Tapi saat aku ingin mengangkat panggilan itu, Kean merebutnya dan mematikannya. Melihat itu aku menatap sebal pada Kean.

"Kamu milikku malam ini, jadi jangan coba-coba untuk memikirkan laki-laki lain." Katanya tegas, aku hanya menatapnya cemberut.

Tak berapa lama, ponsel Kean juga ikut berbunyi. Masih dari Dimas, aku menatap Kean dan meraih ponselnya. Lalu mematikan ponsel itu dan melemparkannya ke kursi belakang mobil.

"Ini baru adil," kataku dan menatap Kean sinis.

Sedangkan Kean yang memperhatikan tingkahku hanya tersenyum geli.

Namun saat aku ingin memasukan ponselku dalam tas, panggilan dari Dimas kembali masuk. Pasti ada sesuatu yang terjadi, mengingat dia tak pernah meneleponku begitu gigih.

"Ya Dim," jawabku saat Dimas terhubung di seberang line.

"Kenapa lo nggak angkat telepon gue dari tadi?" tandas Dimas dari seberang line.

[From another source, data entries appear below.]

-- ==== Sys2Proof/Machine/Flags.lean ====
section
/-! DEFINITION. The STATUS fields: their encodings, the derived ones (RATE, IRQ) and the register's layout. -/

namespace Sys2Proof.Machine

/-- PHASE as a number (rule R31). -/
def Phase.code : Phase → BitVec 3
  | .idle => 0
  | .created => 1
  | .absorbing => 2
  | .squeezing => 3
  | .finished => 4
  | .raw => 5

/-- ERR as a number (rule R230). -/
def ErrCode.code : ErrCode → BitVec 4
  | .noError => 0
  | .config => 1
  | .sequence => 2
  | .illegal => 3
  | .busy => 4

/-- RATE: that of FUNC in the sponge phases, 0 in IDLE and RAW (rule R36). -/
def State.rate (s : State) : BitVec 8 :=
  match s.phase with
  | .idle => 0
  | .created => s.func.rate
  | .absorbing => s.func.rate
  | .squeezing => s.func.rate
  | .finished => s.func.rate
  | .raw => 0

/-- IRQEN bit 0, RDY_IE (rule R38). -/
def State.rdyIe (s : State) : Bool := s.irqen.getLsbD 0

/-- IRQEN bit 1, ERR_IE (rule R38). -/
def State.errIe (s : State) : Bool := s.irqen.getLsbD 1

/-- The level of the irq output, and STATUS.IRQ (rule R240). -/
def State.irq (s : State) : Bool := (s.rdyIe && !s.busy) || (s.errIe && s.err != .noError)

/-- The STATUS register, from bit 63 down to bit 0 (rule R30). -/
def State.status (s : State) : Word :=
  0#16 ++ s.rate ++ s.outcnt ++ s.cursor ++ 0#4 ++ s.err.code ++ s.func.code ++ bit s.be ++ s.phase.code ++ 0#6 ++ bit s.irq
    ++ bit s.busy

end Sys2Proof.Machine
end

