-- ==== Sys2Proof/Machine/Core.lean ====
section
/-! DEFINITION. The machine as the host runs it. -/

def Sys2Proof.core : Host.Core := { State := Sys2Proof.Machine.State, Fault := Sys2Proof.Machine.Fault, Refusal := Sys2Proof.Machine.Refusal, step := Sys2Proof.Machine.step, reset := Sys2Proof.Machine.State.reset }
end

"Sorry, tadi gue ada sedikit urusan."

"Gue ada di kantor polisi sekarang. Cepatan kesini," katanya dengan nada menggerutu.

"Kok bisa?" tanyaku. Dan Dimas menjelaskannya dengan cepat. Aku hanya diam mendengarkannya memaki dan sebal dari seberang telepon.

Setelah memutuskan panggilan dari Dimas aku menoleh kearah Kean yang sedang fokus menyetir.

"Ke, kita harus ke kantor polisi sekarang." Kataku dan menatap Kean dengan rasa bersalah karena dia harus mengundur rencananya untuk malam ini.

"Kenapa? Apa terjadi sesuatu dengan Dimas?" tanya Kean tak suka. Mungkin karena rencananya terancam gagal karena masalah Dimas.

"Dia berantem dan sekarang babak belur di kantor polisi," jelasku dengan nada tak berdaya karena masalah Dimas.

"Apa dia masih hidup?" tanya Kean dengan wajah polos.

Aku mendesah frustasi karena ulah Dimas.

"Aku pikir begitu, aku tidak diminta untuk menghadiri pemakamannya." Kataku dan menoleh kearah Kean.

Kean terkekeh dengan raut wajahku yang tak terlihat khawatir sama sekali dengan Dimas yang tak tahu keadaanya bagaimana.

"Kamu terdengar sedih saat mendengar dia masih hidup," kata Kean. Dan aku mengagguk setuju.

"Dia terlalu sering memintaku untuk datang ke kantor polisi," ucapku sedih.